Walking Shadow Theatre Company is a small company that husbands its resources wisely and efficiently. So the credits for not only a "Blood Designer" but two "Blood Assistants" in the program for "The Coward" raised an eyebrow.

Indeed, there will be blood in this finicky comedy, but it has more in common with a "Saturday Night Live" sketch than a Wes Craven film β€” an absurd spoof of the idea that shooting someone represents virile honor.

Playwright Nick Jones, best known for TV's "Orange Is the New Black," dresses his satire of the once-fashionable practice of dueling in the foppish trappings of 18th-century Britain.

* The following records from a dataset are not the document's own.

/-- `H` after the padding part of `FINAL`: the blocks of the pending bytes followed by marker, zeros and trailer (R181). -/
theorem padAndCompress_h (c : Context) (hb : c.buflen.toNat = c.count.toNat % 64) :
    (padAndCompress c).h = compressBlocks
      ((memRead c 0 c.buflen.toNat ++ padding c.count.toNat).length / 64) c.h
      (memRead c 0 c.buflen.toNat ++ padding c.count.toNat) := by
  have hp : (memRead c 0 c.buflen.toNat).length = c.buflen.toNat := memRead_length c _ (by omega)
  have hz : padZeros c.count.toNat = padZeros c.buflen.toNat := by rw [hb, padZeros_mod]
  have hv : padding c.count.toNat = [0x80] ++ rep 0 (padZeros c.buflen.toNat) ++ be64Bytes (bitLength c) := by
    rw [padding, hz, bitLength_eq]
  by_cases hlow : c.buflen.toNat ≤ 55
  · rw [padAndCompress_low c hlow, hv, padZeros_low _ hlow]
    have hlen : (memRead c 0 c.buflen.toNat ++ ([0x80] ++ rep 0 (55 - c.buflen.toNat) ++ be64Bytes (bitLength c))).length
        = 64 := by simp [hp]; omega
    rw [hlen, compressBlocks_one _ _ hlen]
    simp [List.append_assoc]
  · rw [padAndCompress_high c (by omega) (by omega), hv, padZeros_high _ (by omega) (by omega)]
    have hlen : (memRead c 0 c.buflen.toNat ++ ([0x80] ++ rep 0 (119 - c.buflen.toNat) ++ be64Bytes (bitLength c))).length
        = 128 := by simp [hp]; omega
    have h1 : (memRead c 0 c.buflen.toNat ++ [0x80] ++ rep 0 (63 - c.buflen.toNat)).length = 64 := by
      simp [hp]; omega
    have h2 : (rep 0 56 ++ be64Bytes (bitLength c)).length = 64 := by simp
    have es : memRead c 0 c.buflen.toNat ++ ([0x80] ++ rep 0 (119 - c.buflen.toNat) ++ be64Bytes (bitLength c)) =
        (memRead c 0 c.buflen.toNat ++ [0x80] ++ rep 0 (63 - c.buflen.toNat)) ++
          (rep 0 56 ++ be64Bytes (bitLength c)) := by
      have : rep 0 (119 - c.buflen.toNat) = rep 0 (63 - c.buflen.toNat) ++ rep 0 56 := by
        rw [rep, rep, rep, ← List.replicate_add]; congr 1; omega
      rw [this]; simp [List.append_assoc]
    rw [hlen, es, compressBlocks_append 1 1 _ _ _ h1, compressBlocks_one _ _ h1, compressBlocks_one _ _ h2]

/-- `FINAL` on an open context: the wiped context and the digest of `H` (R180, R183). -/
theorem finalContext_ok (c : Context) (ho : c.phase.isOpen = true) :
    finalContext c = .ok (wipeContext (padAndCompress c), serialise (padAndCompress c).h) := by
  simp [finalContext, requireOpen_ok c ho, bind, Except.bind, pure, Except.pure]

theorem finalContext_error (c : Context) (ho : c.phase.isOpen = false) : finalContext c = .error .errUsage := by
  simp [finalContext, requireOpen_error c ho, bind, Except.bind]

/-- The wipe leaves the same context whatever was there (R180). -/
theorem wipeContext_eq (c : Context) :
    wipeContext c = ⟨HashState.zero, Vector.replicate 64 0, 0, 0, .finalized⟩ := rfl

end Sys2Proof.Machine
end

A boorish, prominent member of society is incensed that his son Lucidus quailed when another man called his horse fat. Future acts of effrontery must be met with the challenge of a duel, the father states. The weak-kneed Lucidus responds obediently and when an old man gives him the stink eye, the game is on.

Jones dots his dialogue with profanity and the odd anachronism ("We'd be a power couple!" exclaims an enthusiastic young woman) so the effect of the play is an artificial universe in which old customs stand in for modern memes of revenge and glory ("American Sniper," anyone?).

The playwright overreaches his material by at least a half-hour. "The Coward" could be a sharp stiletto at 75 minutes. Instead, two hours of lurching and fumbling finally gets us to that deliciously bloody duel that in "Hamlet" might be termed a tragedy. Here, actor Suzie Juul couldn't keep a straight face on Friday's opening night, daubed with more blood than "Carrie" on prom night.

Director Amy Rummenie has cast her actors cross-gender. It's a reasonable choice, given the thinness of this material, but it largely has the effect of confusion. Jones wrote his men as fancy lads who enjoy a good pie-tasting of an afternoon. That such dandies would find honor in the macho art of legal murder has an ironic tang.

Is Rummenie perhaps suggesting that women are just as capable of summoning up enough stupid testosterone to settle scores with a gun? That's a reasonable thought, but Jones' satire of masculinity β€” the one thing the play has going for it β€” loses a bit of its sting. Briana Patnode's Lucidus never strikes us as mannish or even distinctive in any way. Neither do her chaps, Juul and Shelby Rose Richardson. Charlotte Calvert plays a mercenary who enjoys the chance to take Lucidus' place in duels, but Calvert would never be confused with a thug.

Only Jean Wolff as the fatuous and blood-happy father, and Linda Sue Anderson, as a doddering but sly old servant, feel full as characters. Wolff particularly harrumphs in a way that betrays the taste of red meat in her mouth.

Actor Chase Burns, who crosses over to play Isabelle, quite steals the show with his ridiculous performance. He turns what had been a straight-ahead comedy into an absurd farce, which seems to be the direction Rummenie wanted to take this entire enterprise.

Too much, though, lands as tiresome gruel. So thank you, Tyler Olsen of RawRedMeat Productions and your assistants for turning on the hemoglobin. Just wish we could have gotten there sooner.